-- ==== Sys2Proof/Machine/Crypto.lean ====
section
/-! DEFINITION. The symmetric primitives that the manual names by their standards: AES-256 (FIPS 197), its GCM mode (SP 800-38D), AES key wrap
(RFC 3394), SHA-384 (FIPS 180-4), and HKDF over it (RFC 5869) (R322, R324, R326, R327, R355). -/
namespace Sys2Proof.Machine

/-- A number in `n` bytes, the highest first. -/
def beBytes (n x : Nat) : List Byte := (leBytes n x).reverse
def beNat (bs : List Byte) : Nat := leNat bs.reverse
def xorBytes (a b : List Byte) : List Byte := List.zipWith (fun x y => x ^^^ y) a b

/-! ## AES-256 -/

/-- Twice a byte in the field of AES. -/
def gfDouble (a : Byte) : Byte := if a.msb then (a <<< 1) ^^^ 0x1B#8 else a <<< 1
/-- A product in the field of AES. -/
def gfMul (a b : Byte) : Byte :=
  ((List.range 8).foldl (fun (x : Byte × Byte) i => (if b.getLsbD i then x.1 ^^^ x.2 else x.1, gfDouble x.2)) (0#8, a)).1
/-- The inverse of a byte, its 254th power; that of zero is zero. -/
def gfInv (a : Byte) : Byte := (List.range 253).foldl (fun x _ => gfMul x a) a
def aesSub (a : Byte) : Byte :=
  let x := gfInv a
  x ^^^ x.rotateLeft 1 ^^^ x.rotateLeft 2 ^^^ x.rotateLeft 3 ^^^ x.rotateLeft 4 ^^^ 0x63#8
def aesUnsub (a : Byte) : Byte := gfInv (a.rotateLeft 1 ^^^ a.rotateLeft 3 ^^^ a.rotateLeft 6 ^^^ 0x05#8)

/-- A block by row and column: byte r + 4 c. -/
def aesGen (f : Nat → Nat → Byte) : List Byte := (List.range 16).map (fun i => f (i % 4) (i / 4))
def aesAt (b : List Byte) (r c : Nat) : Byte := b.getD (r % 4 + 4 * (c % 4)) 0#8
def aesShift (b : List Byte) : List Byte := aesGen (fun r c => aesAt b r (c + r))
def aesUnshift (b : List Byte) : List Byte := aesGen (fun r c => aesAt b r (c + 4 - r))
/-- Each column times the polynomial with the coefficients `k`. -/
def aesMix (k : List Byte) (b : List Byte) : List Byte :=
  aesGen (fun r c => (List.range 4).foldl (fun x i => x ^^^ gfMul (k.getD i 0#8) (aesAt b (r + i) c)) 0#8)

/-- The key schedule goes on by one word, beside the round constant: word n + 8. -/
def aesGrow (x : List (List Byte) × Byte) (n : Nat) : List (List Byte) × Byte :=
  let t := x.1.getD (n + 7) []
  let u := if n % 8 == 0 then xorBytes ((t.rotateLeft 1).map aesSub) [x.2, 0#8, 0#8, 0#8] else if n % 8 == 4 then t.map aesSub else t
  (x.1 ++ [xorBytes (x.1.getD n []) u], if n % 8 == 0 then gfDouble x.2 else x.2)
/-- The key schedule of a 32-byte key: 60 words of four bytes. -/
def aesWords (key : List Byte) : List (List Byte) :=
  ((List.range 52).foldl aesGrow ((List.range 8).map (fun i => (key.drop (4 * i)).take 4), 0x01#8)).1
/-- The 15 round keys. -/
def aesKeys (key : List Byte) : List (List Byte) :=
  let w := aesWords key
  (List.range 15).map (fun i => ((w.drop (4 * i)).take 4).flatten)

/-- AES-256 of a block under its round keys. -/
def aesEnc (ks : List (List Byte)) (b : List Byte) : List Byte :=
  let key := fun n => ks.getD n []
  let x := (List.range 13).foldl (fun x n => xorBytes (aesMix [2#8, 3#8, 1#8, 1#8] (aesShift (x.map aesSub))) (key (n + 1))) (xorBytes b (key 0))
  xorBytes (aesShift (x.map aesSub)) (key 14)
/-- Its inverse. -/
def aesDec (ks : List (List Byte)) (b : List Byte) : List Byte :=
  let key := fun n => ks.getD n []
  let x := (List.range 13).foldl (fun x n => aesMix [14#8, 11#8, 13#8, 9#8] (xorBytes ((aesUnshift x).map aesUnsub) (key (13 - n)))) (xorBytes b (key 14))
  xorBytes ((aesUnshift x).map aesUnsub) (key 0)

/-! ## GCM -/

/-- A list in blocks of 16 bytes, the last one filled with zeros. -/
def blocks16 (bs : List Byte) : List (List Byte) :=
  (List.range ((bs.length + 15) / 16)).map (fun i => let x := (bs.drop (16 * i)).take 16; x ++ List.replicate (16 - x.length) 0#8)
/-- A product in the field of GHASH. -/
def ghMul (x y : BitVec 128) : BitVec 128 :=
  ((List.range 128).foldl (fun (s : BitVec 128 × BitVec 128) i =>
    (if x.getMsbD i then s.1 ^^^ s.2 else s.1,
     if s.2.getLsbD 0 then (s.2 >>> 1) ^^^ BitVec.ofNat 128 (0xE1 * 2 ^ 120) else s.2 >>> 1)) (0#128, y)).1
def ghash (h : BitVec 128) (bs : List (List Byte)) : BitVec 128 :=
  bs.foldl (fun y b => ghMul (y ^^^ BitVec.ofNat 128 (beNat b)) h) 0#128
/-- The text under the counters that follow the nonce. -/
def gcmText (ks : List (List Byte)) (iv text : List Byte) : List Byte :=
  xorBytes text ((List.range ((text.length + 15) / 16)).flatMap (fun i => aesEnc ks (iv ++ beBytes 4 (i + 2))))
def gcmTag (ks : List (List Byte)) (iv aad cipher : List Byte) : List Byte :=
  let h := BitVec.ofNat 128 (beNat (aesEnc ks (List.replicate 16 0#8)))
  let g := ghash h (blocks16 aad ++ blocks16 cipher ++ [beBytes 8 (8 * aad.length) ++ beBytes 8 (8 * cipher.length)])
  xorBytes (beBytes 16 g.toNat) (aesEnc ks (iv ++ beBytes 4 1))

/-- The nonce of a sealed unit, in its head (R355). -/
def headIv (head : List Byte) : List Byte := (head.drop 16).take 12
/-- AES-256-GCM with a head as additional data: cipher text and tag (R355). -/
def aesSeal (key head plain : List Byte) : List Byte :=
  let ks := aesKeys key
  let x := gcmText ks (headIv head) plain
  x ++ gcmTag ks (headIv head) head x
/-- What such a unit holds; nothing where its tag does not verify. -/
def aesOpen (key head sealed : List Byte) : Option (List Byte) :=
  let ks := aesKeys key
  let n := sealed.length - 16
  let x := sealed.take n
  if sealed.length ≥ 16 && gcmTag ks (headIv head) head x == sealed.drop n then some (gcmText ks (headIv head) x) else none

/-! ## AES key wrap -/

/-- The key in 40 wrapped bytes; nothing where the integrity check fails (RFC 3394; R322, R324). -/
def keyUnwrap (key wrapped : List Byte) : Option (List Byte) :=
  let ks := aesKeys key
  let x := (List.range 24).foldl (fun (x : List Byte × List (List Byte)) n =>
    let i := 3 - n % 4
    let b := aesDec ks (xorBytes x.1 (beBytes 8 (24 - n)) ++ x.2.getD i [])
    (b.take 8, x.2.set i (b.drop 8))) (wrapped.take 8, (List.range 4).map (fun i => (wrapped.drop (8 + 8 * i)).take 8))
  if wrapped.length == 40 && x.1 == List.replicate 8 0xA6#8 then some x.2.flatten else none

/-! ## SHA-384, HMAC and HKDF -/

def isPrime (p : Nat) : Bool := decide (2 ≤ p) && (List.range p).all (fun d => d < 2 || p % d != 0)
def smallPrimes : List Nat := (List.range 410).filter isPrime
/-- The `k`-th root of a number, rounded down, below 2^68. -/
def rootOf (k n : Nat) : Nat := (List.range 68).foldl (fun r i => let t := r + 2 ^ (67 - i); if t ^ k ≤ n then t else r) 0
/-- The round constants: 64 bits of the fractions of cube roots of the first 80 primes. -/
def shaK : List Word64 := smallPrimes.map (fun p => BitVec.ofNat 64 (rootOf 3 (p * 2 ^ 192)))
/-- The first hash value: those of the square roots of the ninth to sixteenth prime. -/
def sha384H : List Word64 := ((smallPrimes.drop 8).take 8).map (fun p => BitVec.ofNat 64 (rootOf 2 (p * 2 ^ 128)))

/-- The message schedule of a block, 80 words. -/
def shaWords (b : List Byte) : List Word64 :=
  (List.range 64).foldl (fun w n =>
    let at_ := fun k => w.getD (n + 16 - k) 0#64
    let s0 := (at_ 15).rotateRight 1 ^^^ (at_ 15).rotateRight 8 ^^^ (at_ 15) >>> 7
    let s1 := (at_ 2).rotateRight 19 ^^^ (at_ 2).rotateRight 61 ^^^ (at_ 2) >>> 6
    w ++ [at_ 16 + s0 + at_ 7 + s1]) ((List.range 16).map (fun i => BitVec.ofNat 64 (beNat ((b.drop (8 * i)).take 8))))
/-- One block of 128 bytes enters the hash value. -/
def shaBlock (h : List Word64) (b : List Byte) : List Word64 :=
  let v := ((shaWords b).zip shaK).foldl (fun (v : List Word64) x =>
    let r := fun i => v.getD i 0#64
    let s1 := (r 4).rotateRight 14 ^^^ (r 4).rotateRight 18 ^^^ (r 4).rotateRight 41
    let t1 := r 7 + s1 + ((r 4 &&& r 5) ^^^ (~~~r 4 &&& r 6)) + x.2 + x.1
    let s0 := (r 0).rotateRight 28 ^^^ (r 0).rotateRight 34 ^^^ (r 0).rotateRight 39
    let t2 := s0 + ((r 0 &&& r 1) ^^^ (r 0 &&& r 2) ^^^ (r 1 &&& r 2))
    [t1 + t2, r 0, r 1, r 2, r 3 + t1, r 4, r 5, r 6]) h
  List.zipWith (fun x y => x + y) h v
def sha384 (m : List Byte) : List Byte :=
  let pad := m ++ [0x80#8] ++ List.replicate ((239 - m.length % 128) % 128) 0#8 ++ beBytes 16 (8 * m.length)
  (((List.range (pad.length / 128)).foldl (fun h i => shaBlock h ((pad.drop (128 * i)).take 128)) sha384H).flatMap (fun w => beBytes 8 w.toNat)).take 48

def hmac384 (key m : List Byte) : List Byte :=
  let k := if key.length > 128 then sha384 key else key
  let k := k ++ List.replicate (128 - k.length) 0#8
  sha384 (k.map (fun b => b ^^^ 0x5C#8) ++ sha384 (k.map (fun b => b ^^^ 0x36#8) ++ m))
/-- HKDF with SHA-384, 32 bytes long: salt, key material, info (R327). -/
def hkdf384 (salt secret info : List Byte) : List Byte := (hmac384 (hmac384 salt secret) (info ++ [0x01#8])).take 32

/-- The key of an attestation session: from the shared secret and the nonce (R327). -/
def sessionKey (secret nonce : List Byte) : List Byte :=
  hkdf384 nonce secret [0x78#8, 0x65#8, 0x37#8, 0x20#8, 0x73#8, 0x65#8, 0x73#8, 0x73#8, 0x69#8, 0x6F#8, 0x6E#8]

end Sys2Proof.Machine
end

_Task prompt_. Emit an exact copy of the lines spanning the start of the records to the line containing "namespace Sys2Proof.Machine", inclusive, and no other output.

_Task result_.
-- ==== Sys2Proof/Machine/Crypto.lean ====
section
/-! DEFINITION. The symmetric primitives that the manual names by their standards: AES-256 (FIPS 197), its GCM mode (SP 800-38D), AES key wrap
(RFC 3394), SHA-384 (FIPS 180-4), and HKDF over it (RFC 5869) (R322, R324, R326, R327, R355). -/
namespace Sys2Proof.Machine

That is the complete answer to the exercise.